Cultural icons are lost on many people.

The Louvre is the worst ever for this. As soon as people get in they literally run up the stairs to try to get to the Mona Lisa. The space in front of it is 20 people deep, all with selfie sticks & iPhones taking photos that no one will be interested in, because everyone knows what the Mona Lisa looks like, and is anyone really going to be impressed that you made it to Paris? The picture opposite, by Veronese, is far more interesting, and you can get that to yourself.

KimberleyClark · 09/02/2025 11:08

when we went to see the Christ the Redeemer statue in Rio you couldn’t move for people posing with their arms out like the statue!

AtomicBlondeRose · 09/02/2025 11:08

I don’t really understand the point of taking photos of landmarks without people in them - there’s already a million photos of the Eiffel Tower or whatever that are ten times better than any photo I’ll ever take, so why take one? What doesn’t exist is a photo of me or my family in front of it.

CatMum27 · 09/02/2025 11:48

I agree that few people seem to live in the moment any more. They have to take photos or video of everything and I feel sorry for them not just taking the time to enjoy it. But each to their own.

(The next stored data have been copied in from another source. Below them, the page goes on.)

theorem fld_eq_iff {n lo w : Nat} {x : BitVec n} : fld n lo w = x ↔ bitsAt lo n w = x.toNat := by
  rw [← BitVec.toNat_inj, fld_toNat]

theorem put_fld (n lo w : Nat) : put lo (fld n lo w) = bitsAt lo n w <<< lo := by rw [put, fld_toNat]

theorem add_put_fld_eq_bitsFrom {h n lo w : Nat} : h + put lo (fld n lo w) = bitsFrom lo w ↔ h = bitsFrom (lo + n) w := by
  rw [put_fld, bitsFrom_eq_add lo n, Nat.add_right_cancel_iff]

theorem bitsAt_iff {w lo n v : Nat} : bitsAt lo n w = v ↔ bitsFrom lo w = bitsFrom (lo + n) w + v <<< lo := by
  rw [bitsFrom_eq_add lo n, Nat.add_left_cancel_iff, Nat.shiftLeft_eq, Nat.shiftLeft_eq, Nat.mul_left_inj (by positivity)]

theorem put_fld_eq_bitsFrom {n lo w : Nat} : put lo (fld n lo w) = bitsFrom lo w ↔ bitsFrom (lo + n) w = 0 := by
  rw [← Nat.zero_add (put _ _), add_put_fld_eq_bitsFrom, eq_comm]

/-! Fields put into a word -/

/-- Nothing stands in the bits of `h` from `lo` to `lo + n - 1`. -/
def roomAt (lo n h : Nat) : Bool := decide (h % 2 ^ (lo + n) < 2 ^ lo)

section
variable {h n lo k j m : Nat} {x : BitVec n}

theorem mod_add_put (le : m ≤ lo) : (h + put lo x) % 2 ^ m = h % 2 ^ m := by
  obtain ⟨d, rfl⟩ := Nat.exists_eq_add_of_le le
  rw [put, Nat.shiftLeft_eq, pow_add, mul_left_comm, Nat.add_mul_mod_self_left]

theorem roomAt_add_put (le : k + j ≤ lo) : roomAt k j (h + put lo x) = roomAt k j h := by
  rw [roomAt, mod_add_put le, roomAt]

theorem mod_add_put_lt (x : BitVec n) (free : roomAt lo n h = true) : h % 2 ^ (lo + n) + put lo x < 2 ^ (lo + n) := by
  have free := of_decide_eq_true free
  have le : (x.toNat + 1) * 2 ^ lo ≤ 2 ^ n * 2 ^ lo := Nat.mul_le_mul_right _ x.isLt
  rw [← pow_add, Nat.add_comm n, Nat.succ_mul] at le
  rw [put, Nat.shiftLeft_eq]
  omega

theorem shiftRight_add_put (le : lo + n ≤ k) (free : roomAt lo n h = true) : (h + put lo x) >>> k = h >>> k := by
  obtain ⟨d, rfl⟩ := Nat.exists_eq_add_of_le le
  rw [Nat.shiftRight_add _ (lo + n), Nat.shiftRight_add _ (lo + n) d]
  congr 1
  rw [Nat.shiftRight_eq_div_pow, Nat.shiftRight_eq_div_pow]
  conv_lhs => rw [← Nat.div_add_mod h (2 ^ (lo + n)), add_assoc, Nat.mul_add_div (by positivity), Nat.div_eq_of_lt (mod_add_put_lt x free)]
  rw [add_zero]

theorem bitsAt_eq_mod_div (k j w : Nat) : bitsAt k j w = w % 2 ^ (k + j) / 2 ^ k := by
  rw [bitsAt, Nat.shiftRight_eq_div_pow, pow_add, Nat.mod_mul_right_div_self]

theorem bitsAt_add_put_of_ge (le : k + j ≤ lo) : bitsAt k j (h + put lo x) = bitsAt k j h := by
  rw [bitsAt_eq_mod_div, bitsAt_eq_mod_div, mod_add_put le]

theorem bitsAt_add_put_of_le (le : lo + n ≤ k) (free : roomAt lo n h = true) : bitsAt k j (h + put lo x) = bitsAt k j h := by
  rw [bitsAt, shiftRight_add_put le free, bitsAt]

theorem bitsAt_add_put (free : roomAt lo n h = true) : bitsAt lo n (h + put lo x) = x.toNat := by
  have fits := mod_add_put_lt x free
  rw [bitsAt_eq_mod_div, Nat.add_mod, Nat.mod_eq_of_lt (a := put lo x) (by omega), Nat.mod_eq_of_lt fits, put, Nat.shiftLeft_eq,
    Nat.add_mul_div_right _ _ (by positivity), Nat.div_eq_of_lt (of_decide_eq_true free), zero_add]

theorem fld_add_put (free : roomAt lo n h = true) : fld n lo (h + put lo x) = x := fld_eq_iff.mpr (bitsAt_add_put free)

theorem fld_add_put_of_ge (le : k + j ≤ lo) : fld j k (h + put lo x) = fld j k h := by
  rw [fld_eq_iff, fld_toNat, bitsAt_add_put_of_ge le]

theorem fld_add_put_of_le (le : lo + n ≤ k) (free : roomAt lo n h = true) : fld j k (h + put lo x) = fld j k h := by
  rw [fld_eq_iff, fld_toNat, bitsAt_add_put_of_le le free]

end

theorem roomAt_of_zero {m h lo n : Nat} (free : roomAt 0 m h = true) (le : lo + n ≤ m) : roomAt lo n h = true := by
  rw [roomAt, decide_eq_true_eq, Nat.zero_add, pow_zero, Nat.lt_one_iff, ← Nat.dvd_iff_mod_eq_zero] at free
  rw [roomAt, decide_eq_true_eq, Nat.mod_eq_zero_of_dvd ((pow_dvd_pow 2 le).trans free)]
  positivity

/-! One-bit fields -/

section
variable {h n lo k m : Nat} {x : BitVec n} {b : Bool}

theorem putb_eq_put : putb lo b = put lo (BitVec.ofBool b) := by cases b <;> simp [putb, put]

theorem bitAt_eq_iff {w : Nat} : bitAt lo w = b ↔ fld 1 lo w = BitVec.ofBool b := by
  rw [fld_eq_iff, bitAt, bitsAt, pow_one]
  cases b with
  | false => simp
  | true => simp

theorem ofBool_bitAt {w : Nat} : BitVec.ofBool (bitAt lo w) = fld 1 lo w := (bitAt_eq_iff.mp rfl).symm

theorem bitAt_add_put {b : BitVec 1} (free : roomAt lo 1 h = true) : bitAt lo (h + put lo b) = (b == 1#1) := by
  rw [bitAt_eq_iff, fld_add_put free]
  revert b
  decide

theorem bitAt_add_put_of_le (le : lo + n ≤ k) (free : roomAt lo n h = true) : bitAt k (h + put lo x) = bitAt k h := by
  rw [bitAt_eq_iff, fld_add_put_of_le le free, ofBool_bitAt]

theorem ofBool_eq_one : (BitVec.ofBool b == 1#1) = b := by cases b <;> rfl

theorem roomAt_shiftLeft (opc : Nat) (le : lo + n ≤ k) : roomAt lo n (opc <<< k) = true := by
  obtain ⟨d, rfl⟩ := Nat.exists_eq_add_of_le le
  rw [roomAt, decide_eq_true_eq, Nat.shiftLeft_eq, pow_add, mul_left_comm, Nat.mul_mod_right]
  positivity

theorem bitsAt_shiftLeft (opc : Nat) (le : lo + n ≤ k) : bitsAt lo n (opc <<< k) = 0 := by
  obtain ⟨d, rfl⟩ := Nat.exists_eq_add_of_le le
  rw [bitsAt_eq_mod_div, Nat.shiftLeft_eq, pow_add, mul_left_comm, Nat.mul_mod_right, Nat.zero_div]

end

end Sys2Proof
end

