-- ==== Sys2Proof/Proofs/Encodings.lean ====
section
/-! PROOF. The decoders read what the encoder writes and the encoder writes what they read (R100, R101, R127, R344 to R348, R350 to
R358): for 32-bit words by the rows of their opcode maps, for steps and lane words by their one layout. -/

namespace Sys2Proof

/-! Rows of the 32-bit opcode maps -/

theorem hasFields_nil (w : Nat) : hasFields w [] = true := rfl

theorem hasFields_cons {w lo n v : Nat} {l} : hasFields w ((lo, n, v) :: l) = true ↔ bitsAt lo n w = v ∧ hasFields w l = true := by
  simp [hasFields, bitsAt]

/-- What the fixed fields of a row say of its word from their places up. -/
def fixedFrom (w : Nat) : List (Nat × Nat × Nat) → Prop
  | [] => True
  | (lo, n, v) :: rest => bitsFrom lo w = bitsFrom (lo + n) w + v <<< lo ∧ fixedFrom w rest

theorem hasFields_iff {w : Nat} : ∀ {l}, hasFields w l = true ↔ fixedFrom w l
  | [] => by simp [hasFields, fixedFrom]
  | (lo, n, v) :: l => by rw [hasFields_cons, bitsAt_iff, fixedFrom, hasFields_iff]

/-- A row whose word is encoded from what it reads. -/
def Row32.Inverts (r : Row32) : Prop := ∀ w, w < 2 ^ 32 → hasFields w r.fixed = true → encode (r.read w) = some w

theorem Row32.inverts_of_fixed {r : Row32} (h : ∀ w, bitsFrom 32 w = 0 → fixedFrom w r.fixed → encode (r.read w) = some (bitsFrom 0 w)) :
    r.Inverts := fun w hw hf => bitsFrom_zero w ▸ h w (bitsFrom_of_lt hw) (hasFields_iff.mp hf)

/-- An opcode's second part that stands in the low bits of the constant is taken over to the other side. -/
theorem add_add_eq_add_iff {c x y z v : Nat} (le : v ≤ c) : c + x + y = z + v ↔ c - v + x + y = z := by omega

theorem gafferRows_inverts : ∀ r ∈ gafferRows, r.Inverts := by
  unfold gafferRows
  repeat' (refine List.forall_mem_cons.2 ⟨Row32.inverts_of_fixed fun w top h => congrArg some ?_, ?_⟩)
  on_goal -1 => exact List.forall_mem_nil _
  all_goals
    simp only [fixedFrom, Nat.zero_add, Nat.reduceAdd, and_true, Nat.reduceShiftLeft, top, Nat.add_zero] at h
    simp only [add_put_fld_eq_bitsFrom, Nat.zero_add, Nat.reduceAdd, h]

theorem scalarRows_inverts : ∀ r ∈ scalarRows, r.Inverts := by
  unfold scalarRows
  repeat' (refine List.forall_mem_cons.2 ⟨Row32.inverts_of_fixed fun w top h => congrArg some ?_, ?_⟩)
  on_goal -1 => exact List.forall_mem_nil _
  all_goals
    simp only [fixedFrom, Nat.zero_add, Nat.reduceAdd, and_true, Nat.reduceShiftLeft, top, Nat.add_zero] at h
    simp only [add_put_fld_eq_bitsFrom, Nat.zero_add, Nat.reduceAdd, h, put_fld_eq_bitsFrom, add_add_eq_add_iff, Nat.reduceLeDiff, Nat.reduceSub]

/-! The first row whose fixed bits a word has -/

theorem findRow_mem {w : Nat} {i : Instr} : ∀ {l : List Row32}, findRow w l = some i → ∃ r ∈ l, hasFields w r.fixed = true ∧ r.read w = i
  | r :: l, h => by
    rw [findRow] at h
    split at h
    · exact ⟨r, List.mem_cons_self, ‹_›, Option.some.inj h⟩
    · obtain ⟨q, hq, found⟩ := findRow_mem h
      exact ⟨q, List.mem_cons_of_mem _ hq, found⟩

/-- Two fixed fields that end at the same bit and differ where both say something. -/
def fieldsClash (f g : Nat × Nat × Nat) : Bool :=
  f.1 + f.2.1 == g.1 + g.2.1 && f.2.2 >>> (g.1 - f.1) != g.2.2 >>> (f.1 - g.1)

/-- Two lists of fixed fields that no word has both of. -/
def fixedClash (l m : List (Nat × Nat × Nat)) : Bool := l.any fun f => m.any (fieldsClash f)

theorem bitsAt_of_hasFields {w : Nat} {f : Nat × Nat × Nat} : ∀ {l}, hasFields w l = true → f ∈ l → bitsAt f.1 f.2.1 w = f.2.2
  | _ :: _, h, hf => by
    obtain ⟨here, rest⟩ := hasFields_cons.mp h
    rcases List.mem_cons.mp hf with rfl | hf
    · exact here
    · exact bitsAt_of_hasFields rest hf

/-- The upper bits of a field. -/
theorem bitsAt_shiftRight (lo n w d : Nat) : bitsAt lo n w >>> d = bitsAt (lo + d) (n - d) w := by
  rw [bitsAt, bitsAt, Nat.shiftRight_add, Nat.shiftRight_eq_div_pow _ d, Nat.shiftRight_eq_div_pow (w >>> lo) d]
  rcases Nat.le_total d n with le | le
  · obtain ⟨e, rfl⟩ := Nat.exists_eq_add_of_le le
    rw [Nat.add_sub_cancel_left, pow_add, Nat.mod_mul_right_div_self]
  · rw [Nat.sub_eq_zero_of_le le, pow_zero, Nat.mod_one]
    exact Nat.div_eq_of_lt ((Nat.mod_lt _ (by positivity)).trans_le (Nat.pow_le_pow_right (by decide) le))

theorem not_hasFields_of_clash {w : Nat} {l m} (clash : fixedClash l m = true) (hl : hasFields w l = true) : hasFields w m = false := by
  refine Bool.eq_false_iff.mpr fun hm => ?_
  obtain ⟨f, hf, g, hg, both⟩ := (by simpa [fixedClash, List.any_eq_true] using clash : ∃ f ∈ l, ∃ g ∈ m, fieldsClash f g = true)
  obtain ⟨ends, differ⟩ := (by simpa [fieldsClash] using both :
    f.1 + f.2.1 = g.1 + g.2.1 ∧ f.2.2 >>> (g.1 - f.1) ≠ g.2.2 >>> (f.1 - g.1))
  rw [← bitsAt_of_hasFields hl hf, ← bitsAt_of_hasFields hm hg, bitsAt_shiftRight, bitsAt_shiftRight] at differ
  exact differ (by congr 1 <;> omega)

theorem findRow_of_mem {w : Nat} {r : Row32} : ∀ {l : List Row32}, l.Pairwise (fun a b => fixedClash b.fixed a.fixed = true) →
    r ∈ l → hasFields w r.fixed = true → findRow w l = some (r.read w)
  | q :: l, apart, hr, fields => by
    obtain ⟨first, rest⟩ := List.pairwise_cons.mp apart
    rcases List.mem_cons.mp hr with rfl | hr
    · exact if_pos fields
    · rw [findRow, not_hasFields_of_clash (first _ hr) fields]
      exact findRow_of_mem rest hr fields

theorem gafferRows_apart : gafferRows.Pairwise (fun a b => fixedClash b.fixed a.fixed = true) := by decide +kernel

theorem scalarRows_apart : scalarRows.tail.Pairwise (fun a b => fixedClash b.fixed a.fixed = true) := by decide +kernel

/-- The row whose readings are built by the constructor of an instruction. -/
noncomputable def rowOf (l : List Row32) (i : Instr) : Option Row32 := l.find? (fun r => (r.read 0).ctorIdx == i.ctorIdx)

theorem checked_wf {o : Option Instr} {i : Instr} : checked o = some i ↔ o = some i ∧ i.wf = true := by
  cases o with
  | none => simp [checked]
  | some j =>
    simp only [checked, Option.ite_none_right_eq_some, Option.some.injEq]
    constructor
    · rintro ⟨wf, rfl⟩
      exact ⟨rfl, wf⟩
    · rintro ⟨rfl, wf⟩
      exact ⟨wf, rfl⟩

theorem decodeGaffer_of_row {i : Instr} {w : Nat} {r : Row32} (wf : i.wf = true) (row : rowOf gafferRows i = some r)
    (fields : hasFields w r.fixed = true) (reads : r.read w = i) : decodeGaffer w = some i :=
  checked_wf.mpr ⟨reads ▸ findRow_of_mem gafferRows_apart (List.mem_of_find?_eq_some row) fields, wf⟩

theorem decodeScalar_of_row {i : Instr} {w : Nat} {r : Row32} (wf : i.wf = true) (row : rowOf scalarRows.tail i = some r)
    (notNop : hasFields w [(25, 7, 0), (0, 25, 0)] = false) (fields : hasFields w r.fixed = true) (reads : r.read w = i) : decodeScalar w = some i := by
  refine checked_wf.mpr ⟨?_, wf⟩
  rw [scalarRows, findRow, notNop]
  exact reads ▸ findRow_of_mem scalarRows_apart (List.mem_of_find?_eq_some row) fields

theorem decodeScalar_of_clash {i : Instr} {w : Nat} {r : Row32} (wf : i.wf = true) (row : rowOf scalarRows.tail i = some r)
    (clash : fixedClash r.fixed [(25, 7, 0), (0, 25, 0)] = true) (fields : hasFields w r.fixed = true) (reads : r.read w = i) :
    decodeScalar w = some i :=
  decodeScalar_of_row wf row (not_hasFields_of_clash clash fields) fields reads

/-! Words of steps -/

theorem encodeStep_readStep {w : Nat} (lt : w < 2 ^ 64) (gap : bitsAt 53 2 w = 0) : encodeStep (bitsAt 58 6 w) (bitAt 52 w) (readStep w) = w := by
  have opc := bitsFrom_eq_add 58 6 w
  rw [bitsFrom_of_lt lt, Nat.zero_add] at opc
  rw [bitsAt_iff, Nat.zero_shiftLeft, Nat.add_zero] at gap
  suffices encodeStep (bitsAt 58 6 w) (bitAt 52 w) (readStep w) = bitsFrom 0 w by rwa [bitsFrom_zero] at this
  simp only [encodeStep, readStep, putb_eq_put, ofBool_bitAt, add_put_fld_eq_bitsFrom, Nat.zero_add, Nat.reduceAdd, gap, opc]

What annoys me is the arrogance of some people who spoil things for others. I work closely with to a popular landmark in central London. It’s a tourist hotspot and I don’t mind trying to get out of the way as people take their pictures but it’s getting ridiculous now as people try and get the ‘perfect’ Instagram shot. People will expect the whole pavement to be cleared so no one can get past and don’t see an issue with holding people up for ages. They stand in the middle of a busy road, block pavements and get aggressive with those of us just trying to go about our day. All for the perfect picture.

wherearemypastnames · 09/02/2025 11:52

It's sad really as it's know that you remember less if you take a photo

KimberleyClark · 09/02/2025 11:53

MelisandeLongfield · 09/02/2025 10:43

I never see much point in photographing famous landmarks or art - so many photos already exist, done much better than I could. I use a digital camera rather than phone and I like to try to capture unusual or atmospheric pictures, as well as people and the usual 'memories' photos. I sometimes miss the film camera era and the excitement of getting your pictures back!

So do I! That little brightly coloured box the film came on held out such promise.

lovingmememe · 09/02/2025 12:01

BobbleHatsRule · 09/02/2025 09:59

And effing selfies++++++. You narcisstic twats 🤣 I'm in a beautiful holiday destination with iconic spots and young women are pouting, flicking hair, lowering eyes, fluttering eyelashes, pouting, turning this way...that way, kicking a leg up....with themselves in the pic instead of the landmark. WtF!

Lol i see this all the bloody time it makes me laugh now how silly they look.